§ RECORDS SHOWN:

-- ==== Sys2Proof/Machine/Bits.lean ====
section
/-! DEFINITION. Bit fields, sign extension and byte order: the one place where bytes become numbers (R8: little-endian). -/

namespace Sys2Proof

/-- Bits lo + len − 1 down to lo of a number. -/
def natBits (v lo len : Nat) : Nat := v / 2 ^ lo % 2 ^ len

/-- Bit `i` of a number. -/
def natBit (v i : Nat) : Bool := v / 2 ^ i % 2 == 1

/-- `v` with the field of `len` bits at `lo` replaced by `f`. -/
def natSetBits (v lo len f : Nat) : Nat :=
  v / 2 ^ (lo + len) * 2 ^ (lo + len) + f % 2 ^ len * 2 ^ lo + v % 2 ^ lo

/-- Bits lo + len − 1 down to lo of a bit vector. -/
abbrev fld {n : Nat} (w : BitVec n) (lo len : Nat) : BitVec len := w.extractLsb' lo len

/-- Sign extension to 64 bits. -/
def sx {n : Nat} (v : BitVec n) : Word := v.signExtend 64

/-- Zero extension to 64 bits. -/
def zx {n : Nat} (v : BitVec n) : Word := v.setWidth 64

/-- The signed value of a `w`-bit field held in a number. -/
def natToInt (w v : Nat) : Int :=
  let x := v % 2 ^ w
  if x < 2 ^ (w - 1) then (x : Int) else (x : Int) - 2 ^ w

/-- The `w`-bit two's-complement number of an integer. -/
def intToNat (w : Nat) (v : Int) : Nat := (v % (2 ^ w : Int)).toNat

/-- The `n` low bytes of a number, lowest first. -/
def bytesOf : Nat → Nat → List Byte
  | 0, _ => []
  | n + 1, v => BitVec.ofNat 8 v :: bytesOf n (v / 256)

/-- The number whose bytes, lowest first, are given. -/
def ofBytes : List Byte → Nat
  | [] => 0
  | b :: r => b.toNat + 256 * ofBytes r

/-- ceil(a / b). -/
def ceilDiv (a b : Nat) : Nat := (a + b - 1) / b

/-- Bytes `off` to `off + n − 1` of a line, as a number. -/
def lineGet (l : Line) (off n : Nat) : Nat := natBits l.toNat (8 * off) (8 * n)

/-- A line with bytes `off` to `off + n − 1` replaced. -/
def lineSet (l : Line) (off n v : Nat) : Line := BitVec.ofNat 512 (natSetBits l.toNat (8 * off) (8 * n) v)

/-- The mask with bit i set for every byte i from `off` to `off + n − 1`. -/
def byteMask (off n : Nat) : BitVec 64 := BitVec.ofNat 64 ((2 ^ n - 1) * 2 ^ off)

/-- Merge `new` into `old` under a byte mask, bytes below `k`. -/
def mergeBytes (mask : BitVec 64) (old new : Nat) : Nat → Nat
  | 0 => 0
  | k + 1 =>
    mergeBytes mask old new k +
      (if mask.getLsbD k then natBits new (8 * k) 8 else natBits old (8 * k) 8) * 2 ^ (8 * k)

/-- A line with the bytes under `mask` replaced by those of `new`. -/
def lineMerge (mask : BitVec 64) (old new : Line) : Line :=
  BitVec.ofNat 512 (mergeBytes mask old.toNat new.toNat 64)

/-- The number of bits set among the low `n` bits. -/
def popCountTo (v : Nat) : Nat → Nat
  | 0 => 0
  | n + 1 => popCountTo v n + (if natBit v n then 1 else 0)

end Sys2Proof
end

§ HOW TO COMPLETE THIS TASK:
Your response should be made up of the lines in the data that contain the word "replaced".

§ RESPONSE BOX:
/-- `v` with the field of `len` bits at `lo` replaced by `f`. -/
/-- A line with bytes `off` to `off + n − 1` replaced. -/
/-- A line with the bytes under `mask` replaced by those of `new`. -/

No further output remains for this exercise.